Michelle “Mike” Ochonicky, Arts Editor

Keep Your Summer ARTsy!

The beloved Muny is in full swing and free outdoor concerts-in-the-park abound around town. Find a complete list of July ARTful Happenings at TheHealthyPlanet.com to keep your summer ARTsy!

What’s a village to do when a May Queen is needed and the purity of their young women is in question? Go against tradition and select the only virgin in the village: a boy, by the name of Albert Herring! Intrigued, right? And who says you don’t like opera?!

That’s right: Union Avenue Opera presents this delightful tale July 7-8 and 14-15 in an opera by Benjamin Britten, starring none other than soprano Christine Brewer as Lady Billows. A member of the prestigious Metropolitan Opera, Ms. Brewer is recognized worldwide for her magnificent voice and charming stage presence. But, did you know, that she’s a native and still-resident of our area? So, come dip your toe into opera! Performances at 8 p.m. at 433 N. Union Blvd.; tickets $32-55 with student rush tickets (student I.D. required) just $15 at 15 minutes prior to curtain time. For info, call 314-361-2881 or visit www.unionavenueopera.org.

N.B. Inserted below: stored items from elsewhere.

/-- The only operand that does not resolve is the name of a result that does not exist. -/
theorem Source.resolve_eq_error {rs : List Machine.Output} {src : Source} {k : Nat} :
    src.resolve rs = .error k ↔ src = .result k ∧ rs.length ≤ k := by
  cases src with
  | lit v => simp [Source.resolve]
  | const c => simp [Source.resolve]
  | result j =>
    by_cases hj : j < rs.length
    · simp [Source.resolve, Machine.resultY, hj]
      omega
    · simp [Source.resolve, Machine.resultY, hj]
      omega

/-- A line fails to resolve at the name, in one of its operands, of a result that does not exist. -/
theorem Line.exists_result_of_resolve_eq_error {rs : List Machine.Output} {l : Line} {k : Nat}
    (h : l.resolve rs = .error k) : (l.a = .result k ∨ l.b = .result k) ∧ rs.length ≤ k := by
  unfold Line.resolve at h
  split at h
  · next ha =>
    cases h
    obtain ⟨hr, hk⟩ := Source.resolve_eq_error.mp ha
    exact ⟨.inl hr, hk⟩
  · split at h
    · next hb =>
      cases h
      obtain ⟨hr, hk⟩ := Source.resolve_eq_error.mp hb
      exact ⟨.inr hr, hk⟩
    · cases h

namespace Machine

@[simp] theorem State.enqueueRecords_pending (rs : List (BitVec 130)) (s : State) :
    (s.enqueueRecords rs).pending = s.pending ++ rs.map fun r => Line.ofTransaction (Transaction.ofRecord r) := rfl

/-! ### The four ways the host goes on (R13, R15, R41), and the command that then runs (R39) -/

theorem State.unanswered_iff {s : State} : s.unanswered = true ↔ (∃ x, s.inputs = some x) ∧ s.outputs = none := by
  simp [State.unanswered, Option.isSome_iff_exists]

theorem presentNext_queued {s : State} {l : Line} {rest : List Line} {x : Transaction} (hp : s.pending = l :: rest)
    (hx : l.resolve s.results = .ok x) :
    presentNext s = .next { inputs := some x, outputs := none, pending := rest, results := s.results } := by
  simp only [presentNext, hp, hx]
  rfl

theorem presentNext_unresolved {s : State} {l : Line} {rest : List Line} {k : Nat} (hp : s.pending = l :: rest)
    (hk : l.resolve s.results = .error k) : presentNext s = .refused (.unresolvedName k) := by
  simp only [presentNext, hp, hk]

theorem presentNext_unanswered {s : State} {x : Transaction} (hp : s.pending = []) (hi : s.inputs = some x)
    (ho : s.outputs = none) : presentNext s = .next s := by
  have hu : s.unanswered = true := State.unanswered_iff.mpr ⟨⟨x, hi⟩, ho⟩
  simp only [presentNext, hp, hu, if_true]

theorem presentNext_idle {s : State} (hp : s.pending = []) (hs : s.inputs = none ∨ s.outputs ≠ none) :
    presentNext s = .fault .noTransaction := by
  have hu : ¬ s.unanswered = true := by
    rw [State.unanswered_iff]
    rintro ⟨⟨x, hi⟩, ho⟩
    obtain hi' | ho' := hs
    · cases hi.symm.trans hi'
    · exact ho' ho
  simp only [presentNext, hp, if_neg hu]

theorem runPresented_eq_exec {s : State} {x : Transaction} (h : s.inputs = some x) :
    runPresented s = exec (decode x.op) s := by
  simp only [runPresented, presentedOp, h, Option.map_some]

/-- With a transaction presented, every command answers. -/
theorem exec_presented (i : Instr) {s : State} {x : Transaction} (h : s.inputs = some x) :
    exec i s = .next (s.drive (respond i x.a x.b)) :=
  exec_eq_next.mpr ⟨x, h, rfl⟩

/-! ### What stops a step (R25, R41, R60) -/

/-- With nothing queued, the transaction that stands unanswered on the ports completes. -/
theorem step_unanswered {s : State} {x : Transaction} (hp : s.pending = []) (hi : s.inputs = some x)
    (ho : s.outputs = none) :
    step s = .next { s with outputs := some (answer x), results := s.results ++ [answer x] } := by
  rw [step, presentNext_unanswered hp hi ho, andThen_next, finish_presented hi]

theorem step_idle {s : State} (hp : s.pending = []) (hs : s.inputs = none ∨ s.outputs ≠ none) :
    step s = .fault .noTransaction := by
  rw [step, presentNext_idle hp hs, andThen_fault]

theorem step_unresolved {s : State} {l : Line} {rest : List Line} {k : Nat} (hp : s.pending = l :: rest)
    (hk : l.resolve s.results = .error k) : step s = .refused (.unresolvedName k) := by
  rw [step, presentNext_unresolved hp hk, andThen_refused]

Missouri Botanical Garden is always a place of incredible natural beauty. But now through August 12, the Climatron is the setting for Garden of Glass, featuring thirty fused-glass works by Craig Mitchell Smith. View the works during the day to discover colorful glass tucked under waterfalls or nestled in greenery. Even better, be wowed by their nighttime glow on Thursday through Saturday evenings when you can also sip an adult beverage and groove to live music in the garden. A great summer date night! Details at www.mobot.org.

I never include call-for-artists in my column because, at any given time, there are just so many. But I’m making an exception for this special, upcoming juried art exhibition at Art Saint Louis. “Maturity and Its Muse: Celebrating Artistic Excellence” will showcase the talents of artists aged 70+ as of January 1, 2018. According to info from Robin Hirsch-Steinhoff, Artistic Director of Art Saint Louis, these artists, “by making art, share their thoughts and ideas about the world and themselves with us.”

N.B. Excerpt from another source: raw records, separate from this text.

-- ==== Sys2Proof/Machine/CameraWrites.lean ====
section
/-! DEFINITION. Window 5 writes: ignored in RAM mode, the capture trigger, register writes (40_bus_writes.md R110 to
R112). -/

namespace Sys2Proof.Machine

/-- WR_CAM_IGNORED (R112): the block does nothing. What the host may do with the write is `hostFollowUp` (log 11). -/
def execWrCamIgnored (_off : BitVec 13) (_d : Byte) (s : State) : Result := .next s

/-- WR_CAM_TRIGGER (R110, R210): dirty, CAPTURE, then regs[0] <- D & 0x06, which a fault or refusal skips. -/
def execWrCamTrigger (_ign : BitVec 6) (d : Byte) (s : State) : Result :=
  andThen (capture (s.setDirty true)) fun s' => .next (s'.setReg 0 (triggerStored d))

/-- WR_CAM_REG (R111): stored unmodified inside the file, dropped outside it. -/
def execWrCamReg (_ign : BitVec 6) (r : BitVec 7) (d : Byte) (s : State) : Result :=
  if r.toNat < s.config.regCount then .next (s.setReg r.toNat d) else .next s

end Sys2Proof.Machine
end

These are definitely not emerging artists—and that fact presents us with the importance of art for all generations. My own mother was notorious for cutting off her subjects’ heads or feet on pictures she snapped throughout my childhood. It wasn’t until she was well into her 80’s that my mother truly found “her medium” in digital photography. Her landscape photography made its way into several juried exhibitions.

Artwork in all media and styles considered; applications accepted through September 1; the exhibition is scheduled to open on April 14, 2018. Rules of entry and form at artsaintlouis.org.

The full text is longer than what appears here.